HOW TO COMPLETE THIS TASK:
Go through the listing below and output exactly the line with "the fault clear", the line with "fits : s.ParamsInRange", and each line between; omit the rest.

══════════════════════════════

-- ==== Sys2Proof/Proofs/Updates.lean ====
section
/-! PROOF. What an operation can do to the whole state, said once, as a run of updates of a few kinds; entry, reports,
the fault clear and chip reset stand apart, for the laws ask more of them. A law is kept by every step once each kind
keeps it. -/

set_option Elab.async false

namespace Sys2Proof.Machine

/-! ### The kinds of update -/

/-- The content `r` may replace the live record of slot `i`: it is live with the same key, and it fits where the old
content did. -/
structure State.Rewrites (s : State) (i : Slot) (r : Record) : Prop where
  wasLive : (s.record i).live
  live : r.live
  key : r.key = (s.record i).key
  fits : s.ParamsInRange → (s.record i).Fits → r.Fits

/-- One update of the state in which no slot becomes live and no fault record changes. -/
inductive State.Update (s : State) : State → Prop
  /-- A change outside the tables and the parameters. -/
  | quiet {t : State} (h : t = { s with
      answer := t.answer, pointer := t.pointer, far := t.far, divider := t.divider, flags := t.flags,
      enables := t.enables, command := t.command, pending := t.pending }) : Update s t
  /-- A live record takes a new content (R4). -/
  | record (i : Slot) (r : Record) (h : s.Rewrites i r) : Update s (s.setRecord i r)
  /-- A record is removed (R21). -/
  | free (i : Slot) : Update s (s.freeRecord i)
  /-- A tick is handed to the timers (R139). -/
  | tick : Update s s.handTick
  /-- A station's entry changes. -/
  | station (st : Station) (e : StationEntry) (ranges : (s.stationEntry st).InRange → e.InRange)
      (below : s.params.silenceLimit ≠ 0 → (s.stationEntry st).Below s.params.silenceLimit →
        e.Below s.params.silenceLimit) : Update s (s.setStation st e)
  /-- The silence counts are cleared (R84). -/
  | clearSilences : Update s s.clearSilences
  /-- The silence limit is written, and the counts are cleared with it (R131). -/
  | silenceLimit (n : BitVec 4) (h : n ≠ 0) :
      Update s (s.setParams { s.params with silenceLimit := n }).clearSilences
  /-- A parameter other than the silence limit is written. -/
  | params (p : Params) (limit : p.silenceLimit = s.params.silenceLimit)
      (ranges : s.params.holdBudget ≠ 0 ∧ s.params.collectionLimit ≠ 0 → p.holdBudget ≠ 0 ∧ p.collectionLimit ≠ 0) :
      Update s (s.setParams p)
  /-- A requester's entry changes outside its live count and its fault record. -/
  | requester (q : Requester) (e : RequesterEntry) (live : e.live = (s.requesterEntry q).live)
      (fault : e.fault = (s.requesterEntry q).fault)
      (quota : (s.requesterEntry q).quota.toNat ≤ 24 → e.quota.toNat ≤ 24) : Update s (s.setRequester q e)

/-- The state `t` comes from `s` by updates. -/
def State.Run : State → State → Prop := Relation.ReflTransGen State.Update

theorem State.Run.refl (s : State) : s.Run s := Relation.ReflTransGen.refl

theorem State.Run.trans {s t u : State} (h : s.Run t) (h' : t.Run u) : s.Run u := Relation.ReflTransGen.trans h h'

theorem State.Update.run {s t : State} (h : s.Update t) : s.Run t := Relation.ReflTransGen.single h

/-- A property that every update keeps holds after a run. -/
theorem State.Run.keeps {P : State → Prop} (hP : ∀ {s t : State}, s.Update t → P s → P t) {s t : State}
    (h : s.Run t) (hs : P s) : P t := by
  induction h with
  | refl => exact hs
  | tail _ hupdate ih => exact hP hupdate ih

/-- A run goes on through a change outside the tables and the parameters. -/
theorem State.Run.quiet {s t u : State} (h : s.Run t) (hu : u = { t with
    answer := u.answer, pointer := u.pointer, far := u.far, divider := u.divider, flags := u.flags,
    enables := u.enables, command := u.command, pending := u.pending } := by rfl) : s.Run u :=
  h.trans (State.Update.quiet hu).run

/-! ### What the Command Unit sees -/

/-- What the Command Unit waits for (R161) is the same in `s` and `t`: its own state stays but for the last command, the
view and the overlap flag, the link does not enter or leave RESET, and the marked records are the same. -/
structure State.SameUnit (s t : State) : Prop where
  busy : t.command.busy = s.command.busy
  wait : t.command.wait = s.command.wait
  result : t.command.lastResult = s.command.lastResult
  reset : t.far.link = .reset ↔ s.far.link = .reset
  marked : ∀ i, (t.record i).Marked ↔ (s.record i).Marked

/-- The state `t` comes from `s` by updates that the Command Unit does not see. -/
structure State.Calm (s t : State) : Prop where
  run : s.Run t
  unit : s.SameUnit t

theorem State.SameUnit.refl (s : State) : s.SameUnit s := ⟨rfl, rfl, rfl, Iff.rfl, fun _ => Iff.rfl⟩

══════════════════════════════

SOLUTION TO THIS TASK:
the fault clear and chip reset stand apart, for the laws ask more of them. A law is kept by every step once each kind
keeps it. -/

set_option Elab.async false

namespace Sys2Proof.Machine

/-! ### The kinds of update -/

/-- The content `r` may replace the live record of slot `i`: it is live with the same key, and it fits where the old
content did. -/
structure State.Rewrites (s : State) (i : Slot) (r : Record) : Prop where
  wasLive : (s.record i).live
  live : r.live
  key : r.key = (s.record i).key
  fits : s.ParamsInRange → (s.record i).Fits → r.Fits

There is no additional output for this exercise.